### [The data]

-- ==== Sys2Proof/Machine/Queues.lean ====
section
/-! DEFINITION. Command queues: wake registers, packets, entries, task graphs, admission, phases, the
completion queue and the mailboxes (R265 to R273, R277, R285 to R290, R353). -/

namespace Sys2Proof.Machine

/-! ### Packets (R269, R270, R276, R285) -/

/-- TYPE of an entry. -/
def entryType (e : List Byte) : Nat := field e 0 1

/-- Whether an entry's own fields are valid; `first` says that it stands first in its packet. LAUNCH bodies
are checked apart. DESIGN CHOICE (log 9): a SCOPE of a WRITE other than 101 and 110, and a CMP above 1, are invalid too. -/
def entryOk (first : Bool) (e : List Byte) : Bool :=
  decide (field e 1 1 < 4) && zeroField e 2 2 &&
  (match entryType e with
    | 0 => zeroField e 8 56
    | 1 => true
    | 2 => decide (field e 8 8 % 128 = 0 ∧ field e 16 2 ≤ 65534) && zeroField e 18 46
    | 3 => (field e 24 1 == 5 || field e 24 1 == 6) && zeroField e 25 39
    | 4 => first && decide (field e 24 1 ≤ 1) && zeroField e 25 39
    | 5 => zeroField e 24 40
    | _ => false)

/-- Whether a LAUNCH body keeps R276; the arrival window counts only when CODE names a kernel with PHASE. -/
def State.launchOk (s : State) (ctx : Nat) (r : List Byte) : State × Bool :=
  match s.kernelAt ctx (BitVec.ofNat 64 (field r 0 8)) with
  | (s, some k) => (s, recordOk r k.phase)
  | (s, none) => (s, recordOk r false)

/-- Whether a packet is valid (R270). -/
def State.packetOk (s : State) (ctx : Nat) (es : List (List Byte)) : State × Bool :=
  (es.zipIdx).foldl (fun a e =>
    if entryType e.1 = 1 then
      let r := a.1.launchOk ctx (e.1.drop 8)
      (r.1, a.2 && r.2 && entryOk (e.2 == 0) e.1)
    else (a.1, a.2 && entryOk (e.2 == 0) e.1)) (s, decide (es.length ≤ 8))

/-- The entries from an index up to the end of a packet: all of them, those before one that cannot be read
with its cause, or none when a later entry is not pending. -/
inductive Chain
  | whole (es : List (List Byte))
  | short
  | broken (es : List (List Byte)) (cause : Nat)
deriving DecidableEq, Repr

/-- Reads a packet from entry `k` of a queue's ring, with `n` entries pending. -/
def State.readChain (s : State) (ctx q : Nat) : Nat → Nat → List (List Byte) → State × Chain
  | 0, _, _ => (s, .short)
  | n + 1, k, got =>
    match s.devRead ctx (s.qBase ctx q + 64 * (k % 2 ^ s.qSize ctx q)) 64 with
    | (s, .error c) => (s, .broken got c)
    | (s, .ok e) =>
      if (field e 1 1).testBit 0 then s.readChain ctx q n (k + 1) (got ++ [e])
      else (s, .whole (got ++ [e]))

/-- Whether a context may run work of its queues. -/
def State.serves (s : State) (ctx : Nat) : Bool :=
  (s.ctx ctx).used && (s.ctx ctx).isOpen && !(s.ctx ctx).destroying && !s.stuck ctx

/-- Moves RD of a queue past `n` entries. -/
def State.moveRd (s : State) (ctx q n : Nat) : State := s.poke (s.qd ctx q + 16) 8 (s.qRd ctx q + n)

/-- What the Parser makes of the packet at RD; none when nothing complete is pending.
DESIGN CHOICE (log 9) where the ring is malformed. -/
def State.parse (s : State) (ctx q : Nat) : Option State :=
  let rd := s.qRd ctx q
  let inc := (s.ctx ctx).inc
  let fail := fun (s : State) (tag cause n : Nat) =>
    (s.moveRd ctx q n).record ctx (recordBytes 2 q inc tag 0 0 0 cause)
  match s.readChain ctx q (min (s.qWr ctx q - rd) (2 ^ s.qSize ctx q)) rd [] with
  | (_, .short) => none
  | (s, .broken [] cause) => some (fail s 0 cause 1)
  | (s, .broken (e :: es) _) => some (fail s (entryTag e) 0 (es.length + 1))
  | (s, .whole es) =>
    let (s, ok) := s.packetOk ctx es
    if ok then
      some ((s.moveRd ctx q es.length).modQueue ctx q (fun x => { x with packet := es, state := .ready }))
    else some (fail s (entryTag (es.headD [])) 0 es.length)

/-- PACKET_PARSE (R270). -/
def execPacketParse (ctx q : Nat) (s : State) : Host.Outcome State Fault Refusal :=
  if 1024 ≤ ctx ∨ 64 ≤ q then .next s
  else
    let x := (s.ctx ctx).queue q
    if s.serves ctx && (s.ctx ctx).running && s.qOn ctx q && x.state == .idle && x.packet.isEmpty then
      match s.parse ctx q with
      | some s => .next s
      | none => notEnabled "PACKET_PARSE"
    else notEnabled "PACKET_PARSE"

/-- QUEUE_WAKE: a write of a queue's wake register (R268). -/
def execQueueWake (ctx q : Nat) (v : W64) (s : State) : Host.Outcome State Fault Refusal :=
  if 1024 ≤ ctx ∨ 64 ≤ q then .next s else .next (s.wake ctx q v)

/-! ### Entries (R271, R272) -/

/-- The entry that a queue is ready to start, if it has the type. -/
def State.starts (s : State) (ctx q type : Nat) : Option (List Byte) :=
  let x := (s.ctx ctx).queue q
  match x.packet with
  | e :: _ => if s.serves ctx && x.state == .ready && entryType e == type then some e else none
  | [] => none

/-- Starts the head entry of a queue, or answers that the event is not possible. -/
def start (event : String) (ctx q type : Nat) (s : State) (body : List Byte → State) :
    Host.Outcome State Fault Refusal :=
  match s.starts ctx q type with
  | some e => .next (body e)
  | none => notEnabled event

/-- The head entry completes without a result. -/
def State.entryPlain (s : State) (ctx q : Nat) : State := s.entryDone ctx q none 0 0 0

/-- The head entry completes as failed with a record of a type. -/
def State.entryFails (s : State) (ctx q type cause : Nat) : State :=
  s.entryDone ctx q (some (failRecord type q (s.ctx ctx).inc (((s.ctx ctx).queue q).packet.headD []) cause)) 0 0 0

/-- CMD_NOP (R271). -/
def execCmdNop (ctx q : Nat) (s : State) : Host.Outcome State Fault Refusal :=
  start "CMD_NOP" ctx q 0 s (fun _ => s.entryPlain ctx q)

/-- Roots a spawn tree for a launch and enqueues the launch (R282, R287): the tree's key. -/
def State.root (s : State) (ctx q tag kind : Nat) (k : Kernel) (r : List Byte) (teams : Nat) : State × Nat :=
  let tk := s.trees.next
  let t : Tree :=
    { live := true
      ctx := ctx
      inc := (s.ctx ctx).inc
      queue := q
      tag := tag
      count := teams
      kind := kind }
  let s := { s with trees := s.trees.set Tree.none tk t }
  (s.enqueue (launchOf ctx (s.ctx ctx).inc q tk k r teams), tk)

/-- CMD_LAUNCH (R271, R275, R281). -/
def execCmdLaunch (ctx q : Nat) (s : State) : Host.Outcome State Fault Refusal :=
  start "CMD_LAUNCH" ctx q 1 s (fun e =>
    let r := e.drop 8
    match s.kernelAt ctx (BitVec.ofNat 64 (field r 0 8)) with
    | (s, none) => s.entryFails ctx q 5 0
    | (s, some k) =>
      if s.refuses k then s.entryFails ctx q 5 0
      else
        let x := s.root ctx q (entryTag e) 0 k r (field r 16 4)
        x.1.modQueue ctx q (fun y => { y with state := .launch x.2 }))

/-! ### Task graphs (R285, R286) -/

/-- Starts a node of a graph whose predecessor left the result `last`.
DESIGN CHOICE (log 10) for a node without teams. -/
def State.startNode (s : State) (ctx q gtab node : Nat) (last : W64) : State :=
  let e := ((s.ctx ctx).queue q).packet.headD []
  match s.devRead ctx (gtab + 128 * node) 128 with
  | (s, .error c) => s.entryFails ctx q 2 c
  | (s, .ok n) =>
    let taken := (field n 65 1).testBit 0
    let teams := if taken then (last.extractLsb' 32 24).toNat else field n 16 4
    let skip := taken && teams == 0
    let r := n.take 16 ++ leBytes 4 (if skip then 1 else teams) ++ (n.drop 20).take 36
    match s.kernelAt ctx (BitVec.ofNat 64 (field n 0 8)) with
    | (s, k) =>
      if !(recordOk r (match k with
            | some k => k.phase
            | none => false)) || !decide (field n 64 1 ≤ 1 ∧ field n 65 1 ≤ 1) || !zeroField n 66 62 then
        s.entryFails ctx q 2 0
      else if skip then
        let tk := s.trees.next
        let t : Tree :=
          { live := true
            ctx := ctx
            inc := (s.ctx ctx).inc
            queue := q
            tag := entryTag e
            kind := 1
            complete := true }
        { s with trees := s.trees.set Tree.none tk t }.modQueue ctx q (fun y =>
          { y with state := .graph (BitVec.ofNat 64 gtab) ((n.drop 56).take 10) tk })
      else
        match k with
        | none => s.entryFails ctx q 5 0
        | some k =>
          if s.refuses k then s.entryFails ctx q 5 0
          else
            let x := s.root ctx q (entryTag e) 1 k r teams
            x.1.modQueue ctx q (fun y =>
              { y with state := .graph (BitVec.ofNat 64 gtab) ((n.drop 56).take 10) x.2 })

/-- CMD_GRAPH: the graph starts at its START node (R286). -/
def execCmdGraph (ctx q : Nat) (s : State) : Host.Outcome State Fault Refusal :=
  start "CMD_GRAPH" ctx q 2 s (fun e => s.startNode ctx q (field e 8 8) (field e 16 2) 0)

/-- The successor that a node's bytes 56 to 65 choose for a result word (R285). -/
def successor (tail : List Byte) (r : W64) : Nat :=
  let x := (r.extractLsb' 0 32).toNat
  if field tail 8 1 = 0 then field tail (2 * min x 3) 2
  else if x = 0 then field tail 0 2 else field tail 2 2

/-- GRAPH_NODE_NEXT: a node whose tree is complete and whose phase has ended writes its record, and its
successor runs or the graph ends (R286). DESIGN CHOICE (log 10): the last node gives the entry its result. -/
def execGraphNodeNext (ctx q : Nat) (s : State) : Host.Outcome State Fault Refusal :=
  match ((s.ctx ctx).queue q).state with
  | .graph gtab tail tree =>
    let t := s.tree tree
    if !s.serves ctx || !t.complete || (s.treePhase tree).isSome then notEnabled "GRAPH_NODE_NEXT"
    else
      let e := ((s.ctx ctx).queue q).packet.headD []
      let s := if entryNotify e then
          s.record ctx (recordBytes 6 q t.inc (entryTag e) t.result t.surplus t.extra 0)
        else s
      let s := s.dropTree tree
      let n := successor tail t.result
      .next (if n = 65535 then s.entryDone ctx q none t.result t.surplus t.extra
        else s.startNode ctx q gtab.toNat n t.result)
  | _ => notEnabled "GRAPH_NODE_NEXT"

### [What needs to be done]
Your answer should be the lines above from the one containing "(R285, R286) -/" through the one containing "let skip := taken && teams == 0", copied exactly and with both ends kept.

### [Written answer]
/-! ### Task graphs (R285, R286) -/

/-- Starts a node of a graph whose predecessor left the result `last`.
DESIGN CHOICE (log 10) for a node without teams. -/
def State.startNode (s : State) (ctx q gtab node : Nat) (last : W64) : State :=
  let e := ((s.ctx ctx).queue q).packet.headD []
  match s.devRead ctx (gtab + 128 * node) 128 with
  | (s, .error c) => s.entryFails ctx q 2 c
  | (s, .ok n) =>
    let taken := (field n 65 1).testBit 0
    let teams := if taken then (last.extractLsb' 32 24).toNat else field n 16 4
    let skip := taken && teams == 0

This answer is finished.